** Opening DATA PROVIDED block **

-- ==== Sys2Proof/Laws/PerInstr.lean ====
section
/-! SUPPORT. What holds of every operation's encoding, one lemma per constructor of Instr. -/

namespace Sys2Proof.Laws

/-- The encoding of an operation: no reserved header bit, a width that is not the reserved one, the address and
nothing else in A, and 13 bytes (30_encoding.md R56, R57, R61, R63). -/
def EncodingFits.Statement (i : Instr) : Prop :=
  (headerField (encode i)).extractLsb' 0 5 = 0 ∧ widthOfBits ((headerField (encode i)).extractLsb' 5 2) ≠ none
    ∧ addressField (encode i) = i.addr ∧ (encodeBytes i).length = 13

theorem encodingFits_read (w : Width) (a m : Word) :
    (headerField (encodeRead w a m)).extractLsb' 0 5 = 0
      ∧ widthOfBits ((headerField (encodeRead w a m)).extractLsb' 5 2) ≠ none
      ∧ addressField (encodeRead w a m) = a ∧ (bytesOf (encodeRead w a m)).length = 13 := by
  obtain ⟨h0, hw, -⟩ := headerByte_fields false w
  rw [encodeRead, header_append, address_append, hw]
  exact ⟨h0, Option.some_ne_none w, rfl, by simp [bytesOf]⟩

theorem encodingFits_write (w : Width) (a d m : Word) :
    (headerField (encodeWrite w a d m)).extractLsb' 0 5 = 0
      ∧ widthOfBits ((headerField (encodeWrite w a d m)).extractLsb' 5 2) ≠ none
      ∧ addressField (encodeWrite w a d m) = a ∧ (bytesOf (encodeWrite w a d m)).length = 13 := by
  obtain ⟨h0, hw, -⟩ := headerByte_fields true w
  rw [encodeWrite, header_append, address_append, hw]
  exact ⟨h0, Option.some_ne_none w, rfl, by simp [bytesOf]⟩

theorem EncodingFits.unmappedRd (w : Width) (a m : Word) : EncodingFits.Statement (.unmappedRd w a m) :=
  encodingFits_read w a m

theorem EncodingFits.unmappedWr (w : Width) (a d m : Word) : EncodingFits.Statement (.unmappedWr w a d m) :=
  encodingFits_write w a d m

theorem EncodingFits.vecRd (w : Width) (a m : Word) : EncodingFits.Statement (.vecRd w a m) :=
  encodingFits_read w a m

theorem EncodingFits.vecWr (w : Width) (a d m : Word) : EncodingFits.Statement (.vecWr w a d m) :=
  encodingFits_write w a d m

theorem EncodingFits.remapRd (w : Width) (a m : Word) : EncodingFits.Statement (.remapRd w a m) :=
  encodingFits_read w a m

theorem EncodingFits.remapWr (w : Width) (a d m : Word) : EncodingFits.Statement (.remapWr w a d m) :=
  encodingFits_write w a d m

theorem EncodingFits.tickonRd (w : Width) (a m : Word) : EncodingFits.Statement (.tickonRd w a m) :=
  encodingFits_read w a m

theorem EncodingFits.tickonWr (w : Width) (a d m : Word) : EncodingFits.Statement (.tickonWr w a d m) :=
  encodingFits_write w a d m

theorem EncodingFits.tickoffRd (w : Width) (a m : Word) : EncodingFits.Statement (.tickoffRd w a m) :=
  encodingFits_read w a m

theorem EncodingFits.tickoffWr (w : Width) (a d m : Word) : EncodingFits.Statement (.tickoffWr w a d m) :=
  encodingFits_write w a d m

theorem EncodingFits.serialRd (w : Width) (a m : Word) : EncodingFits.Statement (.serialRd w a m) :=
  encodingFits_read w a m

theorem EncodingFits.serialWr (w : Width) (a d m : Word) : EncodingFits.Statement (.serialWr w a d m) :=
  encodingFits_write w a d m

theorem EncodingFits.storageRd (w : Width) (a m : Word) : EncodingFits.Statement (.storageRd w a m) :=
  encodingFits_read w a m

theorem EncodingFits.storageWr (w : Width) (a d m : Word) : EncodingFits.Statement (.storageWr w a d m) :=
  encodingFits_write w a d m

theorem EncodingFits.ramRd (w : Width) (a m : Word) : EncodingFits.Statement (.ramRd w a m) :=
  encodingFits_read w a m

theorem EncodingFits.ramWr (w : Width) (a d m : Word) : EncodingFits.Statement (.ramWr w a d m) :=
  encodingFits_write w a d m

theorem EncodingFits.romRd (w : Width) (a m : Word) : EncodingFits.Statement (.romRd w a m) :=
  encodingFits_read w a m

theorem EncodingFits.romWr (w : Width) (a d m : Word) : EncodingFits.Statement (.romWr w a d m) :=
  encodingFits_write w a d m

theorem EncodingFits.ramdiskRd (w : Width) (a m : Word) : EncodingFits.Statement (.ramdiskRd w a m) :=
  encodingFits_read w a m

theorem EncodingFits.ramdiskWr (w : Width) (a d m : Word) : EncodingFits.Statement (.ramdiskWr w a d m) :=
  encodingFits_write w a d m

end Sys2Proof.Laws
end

** Closing DATA PROVIDED block **

WHAT THE TASK REQUIRES => Find the line with "nothing else in" in the entries above. Retype it and each line after it, exactly, through the line with "obtain ⟨h0, hw, -⟩ := headerByte_fields false", and stop there.

REPLY =>
nothing else in A, and 13 bytes (30_encoding.md R56, R57, R61, R63). -/
def EncodingFits.Statement (i : Instr) : Prop :=
  (headerField (encode i)).extractLsb' 0 5 = 0 ∧ widthOfBits ((headerField (encode i)).extractLsb' 5 2) ≠ none
    ∧ addressField (encode i) = i.addr ∧ (encodeBytes i).length = 13

theorem encodingFits_read (w : Width) (a m : Word) :
    (headerField (encodeRead w a m)).extractLsb' 0 5 = 0
      ∧ widthOfBits ((headerField (encodeRead w a m)).extractLsb' 5 2) ≠ none
      ∧ addressField (encodeRead w a m) = a ∧ (bytesOf (encodeRead w a m)).length = 13 := by
  obtain ⟨h0, hw, -⟩ := headerByte_fields false w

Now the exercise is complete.